Department of Photonics Engineering, Technical University of Denmark, DK-2800 Kongens Lyngby, Denmark.
Nano Lett. 2012 Oct 10;12(10):5074-81. doi: 10.1021/nl301551a. Epub 2012 Sep 7.
We demonstrate a combination of micro four-point probe (M4PP) and non-contact terahertz time-domain spectroscopy (THz-TDS) measurements for centimeter scale quantitative mapping of the sheet conductance of large area chemical vapor deposited graphene films. Dual configuration M4PP measurements, demonstrated on graphene for the first time, provide valuable statistical insight into the influence of microscale defects on the conductance, while THz-TDS has potential as a fast, non-contact metrology method for mapping of the spatially averaged nanoscopic conductance on wafer-scale graphene with scan times of less than a minute for a 4-in. wafer. The combination of M4PP and THz-TDS conductance measurements, supported by micro Raman spectroscopy and optical imaging, reveals that the film is electrically continuous on the nanoscopic scale with microscopic defects likely originating from the transfer process, dominating the microscale conductance of the investigated graphene film.

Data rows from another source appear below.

-- ==== Sys2Proof/Config.lean ====
section
/-! DEFINITION. What is fixed for one block and not changed by running it: the parameters of 00_scope.md R7
(`CPU_HZ`, `FONT`), the fixed rate of the timers, and the free byte stream of `RNG`. -/

namespace Sys2Proof

/-- The random byte stream of 00_scope.md R7 and 48_random.md R280, by the session's seed and the position in the
stream. A FREE VALUE (assumption 1): it has no body, so no proof can see what a drawn byte is; that the same seed and
position give the same byte is the spec's "seedable for reproducible testing". -/
opaque Config.rngByte (seed position : Nat) : Byte

/-- `TIMER_HZ`: fixed at 60 and no parameter (00_scope.md R7). -/
def Config.timerHz : Rat := 60

/-- The default of `CPU_HZ`: 600 steps a second (00_scope.md R7). -/
def Config.defaultCpuHz : Rat := 600

/-- The parameters a block is built with (00_scope.md R7). `CPU_HZ` is any positive rate: the spec leaves its range open
(92_eei_decisions.md D24) and divides by it (assumption 2). `FONT` is the 80 font bytes, glyph `k` at `5 * k`. -/
structure Params where
  cpuHz : Rat
  cpuHz_pos : 0 < cpuHz
  font : Vector Byte 80
  deriving DecidableEq, Repr

/-- The argument of `Advance`: "a non-negative rational number of seconds" (60_exceptions.md R320). -/
structure Duration where
  seconds : Rat
  nonneg : 0 ≤ seconds
  deriving DecidableEq, Repr

end Sys2Proof
end

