-- ==== Sys2Proof/Machine/BcdFont.lean ====
section
/-! DEFINITION. BCD and font instructions (47_bcd_font.md). -/

namespace Sys2Proof.Machine

/-- `LD F, Vx` (R260). -/
def execLdFVx (x : Reg) (s : State) : Host.Outcome State Fault Refusal :=
  .next (s.advancePc.setIdx (glyphAddress (s.reg x)))

/-- `LD B, Vx` (R261): three digits at `I`, `I + 1`, `I + 2`; `I` is not changed. -/
def execLdBVx (x : Reg) (s : State) : Host.Outcome State Fault Refusal :=
  (s.advancePc.checkRange 2 fun t =>
    .done (t.setMem (t.mem.writeBytes (dataAddress t.idx 0) (bcdDigits (t.reg x))))).outcome s

end Sys2Proof.Machine
end

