-- ==== Sys2Proof/Machine/Display.lean ====
section
/-! DEFINITION. Display instructions (45_display.md). -/

namespace Sys2Proof.Machine

/-- The framebuffer while a sprite is drawn, and whether a set pixel was unset and any pixel changed so far (R221). -/
structure Canvas where
  fb : Framebuffer
  collision : Bool
  changed : Bool
  deriving DecidableEq, Repr

/-- One set sprite bit: the pixel at column `x` and row `y`, both wrapped, is inverted. -/
def Canvas.flip (c : Canvas) (x y : Nat) : Canvas where
  fb := c.fb.flip (.ofNat 64 x) (.ofNat 32 y)
  collision := c.collision || c.fb.pixel (.ofNat 64 x) (.ofNat 32 y)
  changed := true

/-- Bit `7 - c` of a sprite row is its column `c`. -/
def spriteBit (row : Byte) (c : Nat) : Bool := row.getLsbD (7 - c)

/-- The columns `c .. c + count - 1` of a sprite row whose column 0 is at `x`, drawn in row `y`. -/
def Canvas.drawBits (canvas : Canvas) (row : Byte) (x y c : Nat) (count : Nat) : Canvas :=
  match count with
  | 0 => canvas
  | n + 1 => Canvas.drawBits (if spriteBit row c then canvas.flip (x + c) y else canvas) row x y (c + 1) n

/-- The rows of a sprite, from row `y` down. -/
def Canvas.drawRows (canvas : Canvas) (x y : Nat) (rows : List Byte) : Canvas :=
  match rows with
  | [] => canvas
  | row :: rest => Canvas.drawRows (canvas.drawBits row x y 0 8) x (y + 1) rest

/-- The framebuffer, the flag and `DIRTY` after a draw (R221): `VF` is always written, last; `DIRTY` is set when a pixel
changed. -/
def State.setCanvas (s : State) (c : Canvas) : State :=
  { s with fb := c.fb, dirty := s.dirty || c.changed }.setReg flagReg (flagByte c.collision)

/-- The draw of R221 after its range check: `n` bytes from `I`, at the coordinates `V[X]`, `V[Y]`. -/
def State.draw (s : State) (x y : Reg) (n : Nat) : State :=
  s.setCanvas
    (Canvas.drawRows ⟨s.fb, false, false⟩ (s.reg x).toNat (s.reg y).toNat (s.mem.readBytes (dataAddress s.idx 0) n))

/-- `CLS` (R220): `DIRTY` is set whatever the framebuffer held. -/
def execCls (s : State) : Host.Outcome State Fault Refusal :=
  .next s.advancePc.clearScreen

/-- `DRW Vx, Vy, N` (R221): with `N = 0` nothing is read, so there is no range to check. -/
def execDrw (x y : Reg) (n : Fin 16) (s : State) : Host.Outcome State Fault Refusal :=
  (if n = 0 then Executed.done (s.advancePc.draw x y 0)
   else s.advancePc.checkRange (n.val - 1) fun t => .done (t.draw x y n.val)).outcome s

end Sys2Proof.Machine
end

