/-- The only instructions that halt the block, each with its own error: `SYS`, `CALL` on a full stack, `RET` on an empty
one, and `DRW`, `FX33`, `FX55`, `FX65` past the end of memory (60_exceptions.md section 1; the spec's own decisions D3 to
D7). -/
def Obligations.InstructionsRaiseOnlyTheirOwnError : Prop :=
  ∀ (i : Instr) (s t : State), exec i s = .next t → s.run ≠ .halted → t.run = .halted →
    (∃ nnn, i = .sys nnn ∧ t.errCode = .unknownOpcode ∧ t.errInfo = encode i) ∨
    (∃ nnn, i = .call nnn ∧ s.sp = 16 ∧ t.errCode = .stackOverflow ∧ t.errInfo = s.pc) ∨
    (i = .ret ∧ s.sp = 0 ∧ t.errCode = .stackUnderflow ∧ t.errInfo = s.pc) ∨
    (t.errCode = .memoryOutOfRange ∧ t.errInfo = 0x1000 ∧
      ((∃ x y n, i = .drw x y n ∧ n ≠ 0 ∧ 0xFFF < dataAddress s.idx (n.val - 1)) ∨
        (∃ x, i = .ldBVx x ∧ 0xFFF < dataAddress s.idx 2) ∨
        (∃ x, (i = .storeRegs x ∨ i = .loadRegs x) ∧ 0xFFF < dataAddress s.idx x.val)))

/-- In `STOPPED` and `HALTED` no step, tick or advance changes or emits anything; `Stop` keeps every piece of state but
`RUN`; and no transaction but `Start` leaves `STOPPED` (60_exceptions.md sections 1 and 7; the spec's own decisions D6 and
D32). -/
def Obligations.IdleBlockStandsStill : Prop :=
  (∀ (p : Params) (dt : Duration) (s : State), (s.run = .stopped ∨ s.run = .halted) →
    ∀ tr ∈ [Transaction.cycle, .tick, .advance dt],
      ∃ t, transact p tr s = .next t ∧ t.events = [] ∧ t.stepResult = none ∧ KeepsAllBut [.events, .stepResult] s t) ∧
  (∀ s : State, (stop s).run = .stopped ∧ (stop s).events = [] ∧ KeepsAllBut [.run, .events, .stepResult] s (stop s)) ∧
  (∀ (p : Params) (tr : Transaction) (s t : State), s.run = .stopped → transact p tr s = .next t →
    (∀ program seed, tr ≠ .start program seed) → t.run = .stopped)

/-- A halted block is left by `Start` or `Stop` only; nothing executes in it, so that every piece of state but the key
latch is kept, the error it latched among it, until `Start`, which begins a fresh session (60_exceptions.md section 1; that
the timers are kept too is the spec's own decision D6; the empty step result is the model's choice, assumption 3). -/
def Obligations.HaltedUntilStartOrStop : Prop :=
  ∀ (p : Params) (s : State), s.run = .halted →
    (∀ (tr : Transaction) (t : State), transact p tr s = .next t → (∀ program seed, tr ≠ .start program seed) →
      t.errCode = s.errCode ∧ t.errInfo = s.errInfo ∧ t.stepResult = none ∧
        KeepsAllBut [.run, .keyDown, .keyEdge, .events, .stepResult] s t ∧
        (tr = .stop → t.run = .stopped) ∧ (tr ≠ .stop → t.run = .halted)) ∧
    (∀ (program : List Byte) (seed : Nat), program.length ≤ 3584 →
      ∃ t, transact p (.start program seed) s = .next t ∧ t.run = .running ∧ t.errCode = .noError ∧ t.errInfo = 0)

/-! ### Start and load (70_reset_and_hazards.md) -/

/-- A program longer than 3584 bytes halts the block with `RomTooLarge`, resets nothing and writes no byte; one of exactly
3584 bytes starts (70_reset_and_hazards.md section 1; the spec's own decision D28). -/
def Obligations.TooLongProgramIsNotLoaded : Prop :=
  ∀ (p : Params) (program : List Byte) (seed : Nat) (s : State),
    (3584 < program.length →
      (start p program seed s).run = .halted ∧ (start p program seed s).errCode = .romTooLarge ∧
      (start p program seed s).errInfo = 0 ∧ (start p program seed s).events = [.error .romTooLarge 0] ∧
      KeepsAllBut [.run, .errorLatch, .events, .stepResult] s (start p program seed s)) ∧
    (program.length ≤ 3584 → (start p program seed s).run = .running ∧ (start p program seed s).events = [])

/-- After `Start` the font is at 0x000, the program at 0x200, every other byte is 0, and the registers, the stack, the
timers, the framebuffer, the latch, the error and the times hold the values of 10_state.md section 9
(70_reset_and_hazards.md section 1; the zeros are the spec's own decision D26, the times D23). The random stream restarts
from the seed of the session (the spec's own decision D25); that its position is then 0 is the model's inference, assumption
6, and the seed as a field is the model's choice, assumption 1. -/
def Obligations.StartLoadsFontAndProgram : Prop :=
  ∀ (p : Params) (program : List Byte) (seed : Nat) (s t : State), program.length ≤ 3584 →
    t = start p program seed s →
    (∀ k : Fin 80, t.byteAt k.val = p.font[k.val]) ∧
    (∀ a : Nat, 0x50 ≤ a → a < 0x200 → t.byteAt a = 0) ∧
    (∀ k : Nat, k < program.length → t.byteAt (0x200 + k) = program.getD k 0) ∧
    (∀ a : Nat, 0x200 + program.length ≤ a → a < 0x1000 → t.byteAt a = 0) ∧
    (∀ r, t.reg r = 0) ∧ t.idx = 0 ∧ t.pc = 0x200 ∧ t.sp = 0 ∧ (∀ j : Fin 16, t.stack[j.val] = 0) ∧ t.dt = 0 ∧
    t.st = 0 ∧ (∀ x y, t.fb.pixel x y = false) ∧ t.dirty = false ∧ (∀ k : Fin 16, t.keyDown[k.val] = false) ∧
    (∀ k : Fin 16, t.keyEdge[k.val] = false) ∧ t.run = .running ∧ t.waitX = 0 ∧ t.errCode = .noError ∧
    t.errInfo = 0 ∧ t.tNow = 0 ∧ t.tStep = 1 / p.cpuHz ∧ t.tTick = 1 / 60 ∧ t.rngPos = 0 ∧ t.rngSeed = seed

/-- A successful `Start` discards all that was before it: the state it leaves does not depend on the state it found, so
nothing of an earlier session or of power-on survives; and the model's reset state is the one it leaves of the empty program
with the default parameters and seed 0 (70_reset_and_hazards.md sections 1 and 2; which `Start` reset stands for is the
model's choice, assumption 5). -/
def Obligations.StartForgetsEarlierState : Prop :=
  (∀ (p : Params) (program : List Byte) (seed : Nat) (s s' : State), program.length ≤ 3584 →
    transact p (.start program seed) s = transact p (.start program seed) s') ∧
  (∀ s : State, transact defaultParams (.start [] 0) s = .next State.reset)

/-! ### The scheduler (60_exceptions.md section 4) -/

/-- `Advance` runs all that is due, in the order of the due times, a step before a tick that is due with it: with nothing
due it moves `T_NOW` to its target; with a step due first it makes that step at its due time, sets the next one period
later, and goes on as `Advance` by the time that is left; with a tick due first it makes that tick likewise. It ends with
`T_NOW` at its target and the next step and tick later than that, unless the block stopped on the way (60_exceptions.md
section 4; the spec's own decision D23). -/
def Obligations.AdvanceRunsEverythingDue : Prop :=
  ∀ (p : Params) (dt : Duration) (s : State), s.idle = false →
    (s.tNow + dt.seconds < s.tStep → s.tNow + dt.seconds < s.tTick →
      advance p dt s = .next { s.beginTransaction with tNow := s.tNow + dt.seconds }) ∧
    (∀ (left : Duration) (a t : State), s.tStep ≤ s.tTick → s.tStep + left.seconds = s.tNow + dt.seconds →
      stepOnce { s.beginTransaction with tNow := s.tStep } = .next a →
      advance p left { a with tStep := s.tStep + 1 / p.cpuHz } = .next t →
      advance p dt s = .next { t with events := a.events ++ t.events }) ∧
    (∀ (left : Duration) (a t : State), s.tTick < s.tStep → s.tTick + left.seconds = s.tNow + dt.seconds →
      a = { s.beginTransaction with tNow := s.tTick }.timerTick →
      advance p left { a with tTick := s.tTick + 1 / 60 } = .next t →
      advance p dt s = .next { t with events := a.events ++ t.events }) ∧
    (∀ t : State, advance p dt s = .next t →
      t.idle = true ∨ (t.tNow = s.tNow + dt.seconds ∧ t.tNow < t.tStep ∧ t.tNow < t.tTick))

/-- The result of `Advance` depends on the total time only, not on how the host splits it: one call leaves the state and
emits the events of two (60_exceptions.md section 4; the spec's own decision D23). -/
def Obligations.AdvanceDoesNotDependOnCadence : Prop :=
  ∀ (p : Params) (a b c : Duration) (s t u : State), c.seconds = a.seconds + b.seconds →
    advance p a s = .next t → advance p b t = .next u →
    advance p c s = .next { u with events := t.events ++ u.events }

/-- Over an `Advance` of length `t` from `Start` with no halt, exactly `floor(t * CPU_HZ)` steps and `floor(t * 60)` ticks
run, and what `Advance` leaves is what they leave, taken in some order each at its due time; the next step is due one period
after the last of them, and so is the next tick (60_exceptions.md section 4, derived there). Which order:
`AdvanceRunsEverythingDue`. -/
def Obligations.AdvanceCountsStepsAndTicks : Prop :=
  ∀ (p : Params) (program : List Byte) (seed : Nat) (dt : Duration) (t : State),
    advance p dt (freshSession p program seed) = .next t → t.idle = false →
    (∃ es : List DueEvent, (es.count .step : Int) = (dt.seconds * p.cpuHz).floor ∧
      (es.count .tick : Int) = (dt.seconds * 60).floor ∧
      ∃ u, runDue p es (freshSession p program seed) = .next u ∧
        t = { u with tNow := dt.seconds, stepResult := none }) ∧
    t.tNow = dt.seconds ∧ t.tStep = (((dt.seconds * p.cpuHz).floor + 1 : Int) : Rat) / p.cpuHz ∧
      t.tTick = (((dt.seconds * 60).floor + 1 : Int) : Rat) / 60

/-! ### The invariant of a session -/

/-- The invariant holds after reset (10_state.md section 9). -/
def Obligations.SessionInvAtReset : Prop := SessionInv State.reset

/-- The invariant holds after every successful `Start`, whatever was before it (10_state.md section 9,
70_reset_and_hazards.md section 1). -/
def Obligations.StartEstablishesSessionInv : Prop :=
  ∀ (p : Params) (program : List Byte) (seed : Nat) (s : State), program.length ≤ 3584 →
    SessionInv (start p program seed s)

/-- Every step keeps the invariant: memory stays canonical and inside the address space, `I`, `PC` and the stack stay
below 0x1000, `SP` stays at most 16, `DIRTY` stays clear, and an error is latched exactly while the block is halted by it
(10_state.md sections 3, 4 and 8, derived there). -/
def Obligations.StepKeepsSessionInv : Prop :=
  ∀ s t : State, SessionInv s → step s = .next t → SessionInv t

/-- Every host transaction keeps the invariant, and so does every sequence of them (10_state.md sections 3, 4 and 8,
60_exceptions.md sections 4 and 6). -/
def Obligations.TransactionsKeepSessionInv : Prop :=
  ∀ (p : Params) (trs : List Transaction) (s t : State), SessionInv s → transactAll p trs s = .next t → SessionInv t

/-- Every instruction answers a next state wherever `SP` is a number of entries (10_state.md section 4), and so does every
sequence of host transactions from a state that meets the invariant: nothing a program or the host does stops the model. -/
def Obligations.NothingStopsTheBlock : Prop :=
  (∀ (i : Instr) (s : State), s.sp.toNat ≤ 16 → ∃ t, exec i s = .next t) ∧
  (∀ (p : Params) (trs : List Transaction) (s : State), SessionInv s → ∃ t, transactAll p trs s = .next t)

我们展示了微四点探针 (M4PP) 和非接触太赫兹时域光谱 (THz-TDS) 测量的结合,用于对大面积化学气相沉积石墨烯薄膜的片上电导率进行厘米级定量映射。首次在石墨烯上进行的双配置 M4PP 测量提供了对微尺度缺陷对电导率影响的有价值的统计见解,而 THz-TDS 具有作为快速、非接触的晶圆级石墨烯上纳米级电导率空间平均映射的计量方法的潜力,扫描时间小于一分钟对于 4 英寸晶圆。M4PP 和 THz-TDS 电导率测量的结合,辅以微拉曼光谱和光学成像,表明该薄膜在纳米尺度上具有电连续性,而微观缺陷可能源自转移过程,主导了所研究的石墨烯薄膜的微尺度电导率。